Global Sensitivity Analysis of a coupled multiphysics model to predict surface evolution in fusion plasma-surface interactions

TL;DR

This paper develops a global sensitivity analysis framework for a coupled multiphysics model predicting surface evolution in fusion plasma-surface interactions, combining particle dynamics and cluster dynamics simulations.

Contribution

It introduces a sparse polynomial chaos expansion surrogate model to efficiently perform sensitivity analysis on a complex coupled model.

Findings

Identifies key parameters influencing helium implantation and bubble growth.

Demonstrates differences in parameter sensitivities between ITER-like and PISCES-A conditions.
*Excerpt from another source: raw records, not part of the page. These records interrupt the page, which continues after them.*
/-- What differs from the reset contents is listed. -/
theorem Memory.mem_of_lookup_ne {m : Memory} {a : Nat} (h : Memory.lookup cf m a ≠ resetByte cf a) :
    (a, Memory.lookup cf m a) ∈ m := by
  induction m with
  | nil => exact absurd rfl h
  | cons e m ih =>
    obtain ⟨k, b⟩ := e
    by_cases hk : k = a
    · rw [Memory.lookup_cons, if_pos hk, hk]
      exact List.mem_cons_self
    · rw [Memory.lookup_cons, if_neg hk] at h ⊢
      exact List.mem_cons_of_mem _ (ih h)

/-- The entries of a canonical memory are its reads that differ from the reset contents (log 19). -/
theorem Memory.mem_iff_readByte {m : Memory} (h : Memory.wf cf m) {a : Nat} {b : Byte} :
    (a, b) ∈ m ↔ readByte cf m a = .ok b ∧ b ≠ resetByte cf a := by
  obtain ⟨hrising, hentries⟩ := h
  constructor
  · intro hin
    obtain ⟨ha, hb⟩ := hentries _ hin
    exact ⟨readByte_eq_ok.2 ⟨ha, Memory.lookup_of_mem hrising hin⟩, hb⟩
  · rintro ⟨hread, hb⟩
    obtain ⟨-, rfl⟩ := readByte_eq_ok.1 hread
    exact Memory.mem_of_lookup_ne hb

/-- Settles O16: reading alike gives the two memories the same entries, and strictly rising addresses fix their order. -/
theorem canonicalMemoriesReadingAlikeAreEqual : Obligations.CanonicalMemoriesReadingAlikeAreEqual := by
  intro c m₁ m₂ h₁ h₂ halike
  have hsame : ∀ e, e ∈ m₁ ↔ e ∈ m₂ := fun (a, b) => by
    rw [Memory.mem_iff_readByte h₁, Memory.mem_iff_readByte h₂, halike]
  exact List.Pairwise.eq_of_mem_iff (r := Prod.fst ⁻¹'o (· < ·)) h₁.1 h₂.1 hsame

/-! ## Stored registers -/

/-- A write access that completes lies in memory. -/
theorem writeBytes_inRange {m m' : Memory} {a : Nat} {bs : List Byte} (e : writeBytes cf m a bs = .ok m')
    (hpos : 0 < bs.length) : a + bs.length ≤ cf.memSize := by
  by_contra hout
  rw [writeBytes_error m a bs hpos (by omega)] at e
  cases e

/-- After a write access that completes, the bytes written read as written (20_memory.md R41, R42). -/
theorem readByte_of_writeBytes {m m' : Memory} {a k : Nat} {bs : List Byte} (e : writeBytes cf m a bs = .ok m')
    (hk : k < bs.length) : readByte cf m' (a + k) = .ok (bs.getD k 0) := by
  have hin := writeBytes_inRange e (by omega)
  obtain ⟨m'', e', hlookup, -⟩ := writeBytes_ok m a bs hin
  obtain rfl : m' = m'' := Except.ok.inj (e.symm.trans e')
  refine readByte_eq_ok.2 ⟨by omega, ?_⟩
  rw [hlookup, if_pos (by omega), Nat.add_sub_cancel_left]

/-- `Fx55` completes where its write access does, with that memory and nothing else new (42_index_memory.md R124). -/
theorem exec_storeRegs_next {x : Reg} {s t : State} (e : exec (.storeRegs x) s = .next t) :
    ∃ m, writeBytes s.config s.mem s.index.toNat (regsUpTo s x) = .ok m ∧ t = s.setMem m := by
  replace e : execStoreRegs x s = .next t := e
  unfold execStoreRegs at e
  split at e
  next m hm =>
    cases e
    exact ⟨m, hm, rfl⟩
  next => cases e

/-- After `Fx55` completes, `V[j]` is the byte at `I + j` (42_index_memory.md R124). -/
theorem byteAt_of_storeRegs {x j : Reg} {s t : State} (e : exec (.storeRegs x) s = .next t) (hj : j ≤ x) :
    t.byteAt (s.index.toNat + j.val) = .ok (s.reg j) := by
  obtain ⟨m, hm, rfl⟩ := exec_storeRegs_next e
  have hlen : j.val < (regsUpTo s x).length := by
    rw [regsUpTo_length]
    exact Nat.lt_succ_of_le hj
  exact (readByte_of_writeBytes hm hlen).trans (congrArg Except.ok (regsUpTo_getD s x j.val hj))

/-- Settles O17: each of the two bytes is a register just stored. -/
theorem nextFetchSeesStoredRegisters : Obligations.NextFetchSeesStoredRegisters := by
  intro x s t e j k hjk hkx
  have hjx : j ≤ x := le_trans (Fin.le_def.2 (by omega)) hkx
  have hlo := byteAt_of_storeRegs e hkx
  rw [hjk, ← Nat.add_assoc] at hlo
  exact readWord_of_readByte (byteAt_of_storeRegs e hjx) hlo

/-! ## The writers of memory -/

/-- What holds of a machine and of the state a transaction leaves it in holds whether or not the machine accepts it. -/
theorem whenRunning_keeps {P : State → Prop} {s : State} {r : Reply × State} (hs : P s) (hr : P r.2) :
    P (whenRunning s r).2 := by
  cases h : s.status with
  | running =>
    rw [whenRunning_of_running h]
    exact hr
  | aborted =>
    rw [whenRunning_of_aborted h]
    exact hs

/-- Settles O21: `mayWrite` lists two writers of a byte, and the three transactions write other fields or none. -/
theorem onlyTwoInstructionsChangeMemory : Obligations.OnlyTwoInstructionsChangeMemory := by
  refine ⟨fun i s t e hldB hstore a => exec_changesOnly e (.byte a) ?_, fun s k p x y a => ?_⟩
  · rintro (⟨x, h⟩ | ⟨x, h⟩)
    exacts [hldB x h, hstore x h]
  · have hkeep {r : Reply × State} (hr : r.2.byteAt a = s.byteAt a) :
        (whenRunning s r).2.byteAt a = s.byteAt a :=
      whenRunning_keeps (P := fun t => t.byteAt a = s.byteAt a) rfl hr
    exact ⟨hkeep rfl, hkeep rfl, hkeep rfl⟩

end Sys2Proof.Machine
end

section
/-! SUPPORT. Encoding (30_encoding.md R60 to R66, R72): a word is the format of its fields, so what dispatch answers is
encoded by the word it came from; the rows of the opcode map are dispatch's conditions; no instruction is refused. -/

namespace Sys2Proof

/-! ## The fields of a word -/

/-- Masking with `k` ones is the remainder by `2 ^ k`. -/
theorem toNat_and_ones (v : Word) (k : Nat) (hk : k ≤ 16) :
    (v &&& BitVec.ofNat 16 (2 ^ k - 1)).toNat = v.toNat % 2 ^ k := by
  have hpow : 2 ^ k ≤ 2 ^ 16 := Nat.pow_le_pow_right (by decide) hk
  have hlt : 2 ^ k - 1 < 2 ^ 16 := by omega
  rw [BitVec.toNat_and, BitVec.toNat_ofNat, Nat.mod_eq_of_lt hlt, Nat.and_two_pow_sub_one_eq_mod]

/-- Settles O11: shifting divides, masking takes the remainder, and both sides are the same digit of the word. -/
theorem fieldsAgreeWithMasking : Obligations.FieldsAgreeWithMasking := by
  intro v
  have nibble (s : Nat) : ((v >>> s) &&& 0xF).toNat = v.toNat / 2 ^ s % 16 := by
    rw [← Nat.shiftRight_eq_div_pow, ← BitVec.toNat_ushiftRight]
    exact toNat_and_ones _ 4 (by decide)
  refine ⟨(nib1_toNat v).trans (nibble 12).symm, (nib2_toNat v).trans (nibble 8).symm,
    (nib3_toNat v).trans (nibble 4).symm, (nib4_toNat v).trans (toNat_and_ones v 4 (by decide)).symm,
    (fieldNnn_toNat v).trans (toNat_and_ones v 12 (by decide)).symm,
    (fieldKk_toNat v).trans (toNat_and_ones v 8 (by decide)).symm, BitVec.eq_of_toNat_eq ?_⟩
  rw [append_toNat, append_toNat, append_toNat, toNat_eq_nibbles v]
  omega

section Formats
variable {w : Word} {a n : Nibble} {kk : Byte}

/-- A word of format `NNN` is made of its fields (R62). -/
theorem wordNNN_fields (ha : nib1 w = a) : wordNNN a (fieldNnn w) = w := by
  refine BitVec.eq_of_toNat_eq ?_
  rw [wordNNN_toNat, ← ha, nib1_toNat, fieldNnn_toNat]
  omega

/-- A word of format `XKK` is made of its fields (R62). -/
theorem wordXKK_fields (ha : nib1 w = a) : wordXKK a (selX w) (fieldKk w) = w := by
  refine BitVec.eq_of_toNat_eq ?_
  rw [wordXKK_toNat, ← bitsOfReg_toNat, selX, bitsOfReg_regOfBits, ← ha, nib1_toNat, nib2_toNat, fieldKk_toNat]
  omega

/-- A word of format `X` is made of its selector and the fixed sub-opcode (R62). -/
theorem wordXKK_of_fields (h : nib1 w = a ∧ fieldKk w = kk) : wordXKK a (selX w) kk = w :=
  h.2 ▸ wordXKK_fields h.1

/-- A word of format `XYN` is made of its fields (R62). -/
theorem wordXYN_fields (ha : nib1 w = a) : wordXYN a (selX w) (selY w) (nib4 w) = w := by
  refine BitVec.eq_of_toNat_eq ?_
  rw [wordXYN_toNat, toNat_eq_nibbles w, ha]
  rfl

/-- A word of format `XY` is made of its selectors and the fixed sub-opcode (R62). -/
theorem wordXYN_of_fields (h : nib1 w = a ∧ nib4 w = n) : wordXYN a (selX w) (selY w) n = w :=
  h.2 ▸ wordXYN_fields h.1

end Formats

/-- A word is its two bytes, the high one first (R60). -/
theorem wordOfBytes_extract (w : Word) : wordOfBytes (w.extractLsb' 8 8) (w.extractLsb' 0 8) = w := by
  refine BitVec.eq_of_toNat_eq ?_
  rw [wordOfBytes_toNat, BitVec.extractLsb'_toNat, BitVec.extractLsb'_toNat, Nat.shiftRight_eq_div_pow]
  omega

/-! ## Decode of encode -/

/-- The two words that dispatch tries before the catch-all `0nnn` are in group 0 (R64). -/
theorem ne_fixed_of_nib1 {w : Word} (h : nib1 w ≠ 0x0) : w ≠ 0x00E0#16 ∧ w ≠ 0x00EE#16 :=
  ⟨fun e => h (e ▸ rfl), fun e => h (e ▸ rfl)⟩

/-- `SYS` is well formed where its word is neither of the two fixed words (R64). -/
theorem sysOperandOk_iff (nnn : Addr) :
    sysOperandOk nnn = true ↔ wordNNN 0x0 nnn ≠ 0x00E0 ∧ wordNNN 0x0 nnn ≠ 0x00EE := by
  have word_eq (c : Addr) : wordNNN 0x0 nnn = wordNNN 0x0 c ↔ nnn = c :=
    ⟨fun e => by simpa using congrArg fieldNnn e, congrArg _⟩
  rw [sysOperandOk, Bool.and_eq_true, bne_iff_ne, bne_iff_ne]
  exact and_congr (not_congr (word_eq 0x0E0).symm) (not_congr (word_eq 0x0EE).symm)

/-- Dispatch finds the row an instruction was encoded by: no earlier row has its major opcode and sub-opcode (R64). -/
theorem decode_encode {i : Instr} (hwf : i.wf = true) : decode (encode i) = .ok i := by
  cases i with
  | cls | ret => rfl
  | sys nnn =>
    obtain ⟨hcls, hret⟩ := (sysOperandOk_iff nnn).1 hwf
    rw [decode, encode, if_neg hcls, if_neg hret, if_pos (nib1_wordNNN _ _), fieldNnn_wordNNN]
  | _ => simp [decode, encode, ne_fixed_of_nib1]

/-- `decodeBytes` reads one word and leaves the rest (R60). -/
theorem decodeBytes_of_decode {hi lo : Byte} {i : Instr} (rest : List Byte)
    (h : decode (wordOfBytes hi lo) = .ok i) : decodeBytes (hi :: lo :: rest) = .ok (i, rest) := by
  simp only [decodeBytes, h]

/-- Settles O8: dispatch finds the row of the encoding, and the two bytes make up the word again. -/
theorem decodeOfEncodeIsTheInstruction : Obligations.DecodeOfEncodeIsTheInstruction := by
  intro i rest hwf
  have hword := decode_encode hwf
  refine ⟨hword, decodeBytes_of_decode rest ?_⟩
  rw [wordOfBytes_extract, hword]

/-! ## Encode of decode -/

/-- `P` holds of the instruction a word decodes to; of a rejection nothing is said. -/
def OnDecoded (P : Instr → Prop) (r : Except DecodeError Instr) : Prop := ∀ i, r = .ok i → P i

/-- One more pattern in front of a dispatch: `P` holds of its instruction, and of the rest where it does not match. -/
theorem OnDecoded.ite {P : Instr → Prop} {c : Prop} [Decidable c] {i : Instr} {r : Except DecodeError Instr}
    (hmatch : c → P i) (hrest : ¬ c → OnDecoded P r) : OnDecoded P (if c then .ok i else r) := by
  split
  next hc =>
    rintro _ ⟨⟩
    exact hmatch hc
  next hc => exact hrest hc

/-- `i` is the one meaning of the word `w`. -/
def IsMeaning (w : Word) (i : Instr) : Prop := i.wf = true ∧ encode i = w

/-- Dispatch row by row: the row that matches fixes the word's fixed fields, and the operands are the others. -/
theorem decode_onDecoded_isMeaning (w : Word) : OnDecoded (IsMeaning w) (decode w) := by
  unfold decode
  refine .ite (fun hw => ⟨rfl, hw.symm⟩) fun hcls => ?_ -- 00E0
  refine .ite (fun hw => ⟨rfl, hw.symm⟩) fun hret => ?_ -- 00EE
  refine .ite (fun h => ⟨(sysOperandOk_iff _).2 ?_, wordNNN_fields h⟩) fun _ => ?_ -- 0nnn
  · rw [wordNNN_fields h]
    exact ⟨hcls, hret⟩
  iterate 2 refine .ite (fun h => ⟨rfl, wordNNN_fields h⟩) fun _ => ?_ -- 1nnn, 2nnn
  iterate 2 refine .ite (fun h => ⟨rfl, wordXKK_fields h⟩) fun _ => ?_ -- 3xkk, 4xkk
  refine .ite (fun h => ⟨rfl, wordXYN_of_fields h⟩) fun _ => ?_ -- 5xy0
  iterate 2 refine .ite (fun h => ⟨rfl, wordXKK_fields h⟩) fun _ => ?_ -- 6xkk, 7xkk
  iterate 10 refine .ite (fun h => ⟨rfl, wordXYN_of_fields h⟩) fun _ => ?_ -- 8xy0 to 9xy0
  iterate 2 refine .ite (fun h => ⟨rfl, wordNNN_fields h⟩) fun _ => ?_ -- Annn, Bnnn
  refine .ite (fun h => ⟨rfl, wordXKK_fields h⟩) fun _ => ?_ -- Cxkk
  refine .ite (fun h => ⟨rfl, wordXYN_fields h⟩) fun _ => ?_ -- Dxyn
  iterate 11 refine .ite (fun h => ⟨rfl, wordXKK_of_fields h⟩) fun _ => ?_ -- Ex9E to Fx65
  rintro _ ⟨⟩

/-- Settles O9: the fields of the word are the operands of the instruction it decodes to. -/
theorem encodeOfDecodeIsTheWord : Obligations.EncodeOfDecodeIsTheWord :=
  decode_onDecoded_isMeaning

/-! ## The opcode map -/

section Rows
variable {w : Word} {p : String} (a n : Nibble) (kk : Byte)

/-- A row of format `FIXED` selects its one word (R65). -/
theorem eq_iff_selects (v : Word) : w = v ↔ OpcodeRow.selects ⟨p, 0xFFFF, v⟩ w := by
  have hmask : w &&& 0xFFFF = w := BitVec.and_allOnes
  rw [OpcodeRow.selects, hmask, beq_iff_eq]

/-- A row of format `NNN`, `XKK` or `XYN` selects by the major opcode (R65). -/
theorem nib1_iff_selects : nib1 w = a ↔ OpcodeRow.selects ⟨p, 0xF000, wordNNN a 0⟩ w := by
  have hmask : wordNNN (nib1 w) (fieldNnn w) &&& (0xF#4 ++ 0#12) = wordNNN (nib1 w) 0 := by
    rw [wordNNN, BitVec.and_append]
    exact congrArg₂ _ BitVec.and_allOnes BitVec.and_zero
  rw [wordNNN_fields rfl] at hmask
  rw [OpcodeRow.selects, beq_iff_eq]
  exact ⟨fun h => h ▸ hmask, fun h => by simpa using congrArg nib1 (hmask.symm.trans h)⟩

/-- A row of format `XY` selects by the major opcode and the last nibble (R65). -/
theorem nib1_nib4_iff_selects :
    nib1 w = a ∧ nib4 w = n ↔ OpcodeRow.selects ⟨p, 0xF00F, wordXYN a 0 0 n⟩ w := by
  have hmask : wordXYN (nib1 w) (selX w) (selY w) (nib4 w) &&& (0xF#4 ++ 0#4 ++ 0#4 ++ 0xF#4) =
      wordXYN (nib1 w) 0 0 (nib4 w) := by
    rw [wordXYN, BitVec.and_append, BitVec.and_append, BitVec.and_append]
    exact congrArg₂ _ (congrArg₂ _ (congrArg₂ _ BitVec.and_allOnes BitVec.and_zero) BitVec.and_zero)
      BitVec.and_allOnes
  rw [wordXYN_fields rfl] at hmask
  rw [OpcodeRow.selects, beq_iff_eq]
  refine ⟨fun ⟨ha, hn⟩ => ha ▸ hn ▸ hmask, fun h => ?_⟩
  have hword := hmask.symm.trans h
  exact ⟨by simpa using congrArg nib1 hword, by simpa using congrArg nib4 hword⟩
Provides physical insights into plasma-material interactions in fusion environments.

Abstract

We construct a global sensitivity analysis framework for a coupled multiphysics model used to predict the changes in material properties and surface morphology of helium plasma-facing components in future fusion reactors. The model combines the particle dynamics simulator F-TRIDYN, that predicts the helium implantation profile, with the cluster dynamics simulator Xolotl, that predicts the growth and evolution of subsurface helium gas bubbles. In order to keep the sensitivity analysis tractable, we first construct a sparse, high-dimensional polynomial chaos expansion surrogate model for each output quantity of interest, which allows the efficient extraction of sensitivity information. The sensitivity analysis is performed for two problem settings: one for ITER-like conditions, and one that resembles conditions inside the PISCES-A linear plasma device. We present a systematic comparison of important parameters, for both F-TRIDYN and Xolotl in isolation as well as for the coupled model, and discuss the physical interpretation of these results.